/-- Keys and the life cycle (R371 to R394). -/
def Obligations.KeyAndLifeCycleCommands : Prop :=
  (∀ (s w : State) (r : AzReq), s.Takes w r 0x0501 → s.mayWrite r.chan (r.n 0) = true → r.params.length = 2 → w.isRegion (r.n 0) = true →
    32 ≤ r.n 1 → r.n 1 ≤ 512 → (w.keySlot (r.n 0)).shareRequired = true →
    (w.keySlot (r.n 0)).state = .awaitingShare ∨ (w.keySlot (r.n 0)).state = .active ∧ r.ok = true → (w.keySlot (r.n 0)).holdUntil ≤ w.holdNow →
    Answers (.regionUnlock r) s (((w.stageWipe r.chan 0 (r.n 1)).unlockDone (r.n 0)).Answered · r .ok [])) ∧
  (∀ (s w : State) (r : AzReq), s.Takes w r 0x0501 → s.mayWrite r.chan (r.n 0) = true → r.params.length = 2 → w.isRegion (r.n 0) = true →
    32 ≤ r.n 1 → r.n 1 ≤ 512 → (w.keySlot (r.n 0)).shareRequired = true → (w.keySlot (r.n 0)).state = .active → r.ok = false →
    (w.keySlot (r.n 0)).holdUntil ≤ w.holdNow →
    Answers (.regionUnlock r) s (((w.stageWipe r.chan 0 (r.n 1)).unlockFail (r.n 0)).Answered · r .notPermitted [])) ∧
  (∀ (s w : State) (r : AzReq), s.Takes w r 0x0501 → s.mayWrite r.chan (r.n 0) = true → r.params.length = 2 → w.isRegion (r.n 0) = true →
    32 ≤ r.n 1 → r.n 1 ≤ 512 → (w.keySlot (r.n 0)).shareRequired = true → (w.keySlot (r.n 0)).state = .active →
    w.holdNow < (w.keySlot (r.n 0)).holdUntil → Answers (.regionUnlock r) s (w.Answered · r .busy [])) ∧
  (∀ (s w : State) (r : AzReq), s.Takes w r 0x0502 → s.mayWrite r.chan (r.n 0) = true → r.params.length = 1 → w.isRegion (r.n 0) = true →
    (w.keySlot (r.n 0)).shareRequired = true → w.locked (r.n 0) = false →
    Answers (.regionLock r) s (((w.sendAttr (r.n 0) { record := w.region (r.n 0), lock := true }).setKeySlot (r.n 0)
      { w.keySlot (r.n 0) with locking := true }).settleMed.Answered · r .ok [])) ∧
  (∀ (s w : State) (r : AzReq), s.Takes w r 0x0503 → s.hasRight r.chan .keys = true → r.params.length = 1 → (s.chan r.chan).ops.length < 8 →
    w.isRegion (r.n 0) = true → w.sec.trngFail = false →
    Answers (.cryptoErase r) s ((w.eraseBegin (r.n 0)).judgeSec.settleMed.Pending · r 0x0503 [])) ∧
  (∀ (s w : State) (r : AzReq), s.Takes w r 0x0503 → s.hasRight r.chan .keys = true → r.params.length = 1 → (s.chan r.chan).ops.length < 8 →
    w.isRegion (r.n 0) = true → w.sec.trngFail = true → Answers (.cryptoErase r) s (w.Answered · r .wrongState [])) ∧
  (∀ (s w : State) (r : AzReq) (k : List Byte), s.Takes w r 0x0504 → s.hasRight r.chan .keys = true → r.params.length = 1 → r.n 0 = 97 →
    k = (List.range 97).map (fun i => w.stageByte r.chan i) →
    Answers (.timeKeySet r) s (State.Answered (({ w with sec := { w.sec with timeKey := k } }).nvWrite Config.nvTimeKey (k.map BitVec.toNat)) · r .ok [])) ∧
  (∀ (s w u : State) (r : AzReq) (i : Nat), s.Takes w r 0x0505 → s.hasRight r.chan .keys = true → r.params.length = 2 → r.n 0 ≤ 7 → r.n 1 ≤ 63 →
    i = r.n 0 * 64 + r.n 1 →
    u = { w with sec := { w.sec with nextKey := w.sec.nextKey + 1 }, rdma := { w.rdma with caks := Tab.put none w.rdma.caks i (some w.sec.nextKey) } } →
    Answers (.macsecCakSet r) s (((u.nvWrite (Config.nvCak i) (w.sec.nextKey :: (List.range 32).map fun k =>
      (u.stageByte r.chan k).toNat)).stageWipe r.chan 32 32).Answered · r .ok [])) ∧
  (∀ (s w : State) (r : AzReq) (n : Nat), s.Takes w r 0x0506 → r.params.length = 2 → r.n 0 = 0 → r.n 1 ≤ Config.certLen →
    n = min (Config.certLen - r.n 1) (2 ^ 20) →
    Answers (.certGet r) s ((w.stageBytes r.chan ((List.range n).map fun i => Config.certByte (r.n 1 + i))).Answered · r .ok [BitVec.ofNat 32 n])) ∧
  (∀ (s w : State) (r : AzReq), s.Takes w r 0x0601 → r.params.length = 0 →
    Answers (.lcStatus r) s (w.Answered · r .ok [BitVec.ofNat 32 w.life.code, BitVec.ofNat 32 w.sec.rop.val])) ∧
  (∀ (s w : State) (r : AzReq) (gs : List Nat), s.Takes w r 0x0602 → s.hasRight r.chan .lifecycle = true → r.params.length = 1 →
    (s.chan r.chan).ops.length < 8 → r.n 0 ≤ 5 → w.paired = false → w.sec.trngFail = false → w.sec.lcWork = none →
    w.authGroups r.chan (r.n 0) r.ok = some gs → Answers (.lcAdvance r) s ((w.blow r gs (r.n 0)).Pending · r 0x0602 [])) ∧
  (∀ (s w : State) (r : AzReq), s.Takes w r 0x0602 → s.hasRight r.chan .lifecycle = true → r.params.length = 1 →
    (s.chan r.chan).ops.length < 8 → r.n 0 ≤ 5 → w.paired = false → w.sec.trngFail = false → w.sec.lcWork = none →
    w.authGroups r.chan (r.n 0) r.ok = none → Answers (.lcAdvance r) s ((w.cause Reg.SEC_CAUSE 0 7 407).Answered · r .notPermitted [])) ∧
  (∀ (s w u : State) (r : AzReq), s.Takes w (r.withP0 0) 0x0603 → s.hasRight r.chan .lifecycle = true → r.params.length = 1 →
    w.sec.trngFail = false → u = (List.range 12).foldl (fun (s : State) _ => s.draw) w → Answers (.debugUnlockChallenge r) s
      (State.Answered { u with sec := { u.sec with challenge := true } } · (r.withP0 0) .ok ((List.range 12).map fun k => Config.trng (w.fresh + k)))) ∧
  (∀ (s w : State) (r : AzReq), s.Takes w (r.withP0 1) 0x0603 → s.hasRight r.chan .lifecycle = true → r.params.length = 1 →
    w.sec.challenge = true → r.ok = true → w.life = .fieldOpen ∨ w.life = .returned → Answers (.debugUnlockResponse r) s
      ((State.judgeSec { w with sec := { w.sec with challenge := false, debugOpen := true } }).Answered · (r.withP0 1) .ok [])) ∧
  (∀ (s w : State) (r : AzReq), s.Takes w (r.withP0 1) 0x0603 → s.hasRight r.chan .lifecycle = true → r.params.length = 1 →
    w.sec.challenge = false ∨ r.ok = false ∨ w.life ≠ .fieldOpen ∧ w.life ≠ .returned → Answers (.debugUnlockResponse r) s
      (((State.cause { w with sec := { w.sec with challenge := false } } Reg.LCS_CAUSE 0 5 413).cause Reg.SEC_CAUSE 0 7 407).Answered · (r.withP0 1)
        .notPermitted [])) ∧
  (∀ s : State, Answers .debugChallengeExpiry s (· = { s with sec := { s.sec with challenge := false } })) ∧
  (∀ s : State, s.psq.mainUp = true → s.sec.rop = 0 → Answers .ropRaise s fun t => t.sec = { s.sec with rop := 1 } ∧ Keeps [.sec, .nv] s t) ∧
  (∀ s : State, s.psq.mainUp = true → s.sec.rop ≠ 0 → Answers .ropRaise s (· = s)) ∧
  (∀ s : State, s.psq.mainUp = true → Answers .debugClose s fun t => t.sec = { s.sec with debugOpen := false } ∧ t.psq = s.psq ∧ t.med = s.med) ∧
  (∀ s : State, s.psq.mainUp = true → Answers .trngFail s fun t => t.sec = { s.sec with trngFail := true } ∧ t.psq = s.psq ∧ t.med = s.med) ∧
  (∀ s : State, s.psq.mainUp = true → Answers .trngOk s fun t => t.sec = { s.sec with trngFail := false } ∧ t.psq = s.psq ∧ t.med = s.med) ∧
  (∀ s : State, s.psq.mainUp = true → s.sec.trngFail = false → Answers .drbgReseed s (· = { s with sec := { s.sec with drbg := s.sec.drbg + 1 } })) ∧
  (∀ s : State, s.psq.mainUp = true → s.sec.trngFail = true → Answers .drbgReseed s (· = s))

......

▶ [What is needed] Find each line in the data above with the word "nextKey", then copy it.

▶ [Answer]
    u = { w with sec := { w.sec with nextKey := w.sec.nextKey + 1 }, rdma := { w.rdma with caks := Tab.put none w.rdma.caks i (some w.sec.nextKey) } } →
    Answers (.macsecCakSet r) s (((u.nvWrite (Config.nvCak i) (w.sec.nextKey :: (List.range 32).map fun k =>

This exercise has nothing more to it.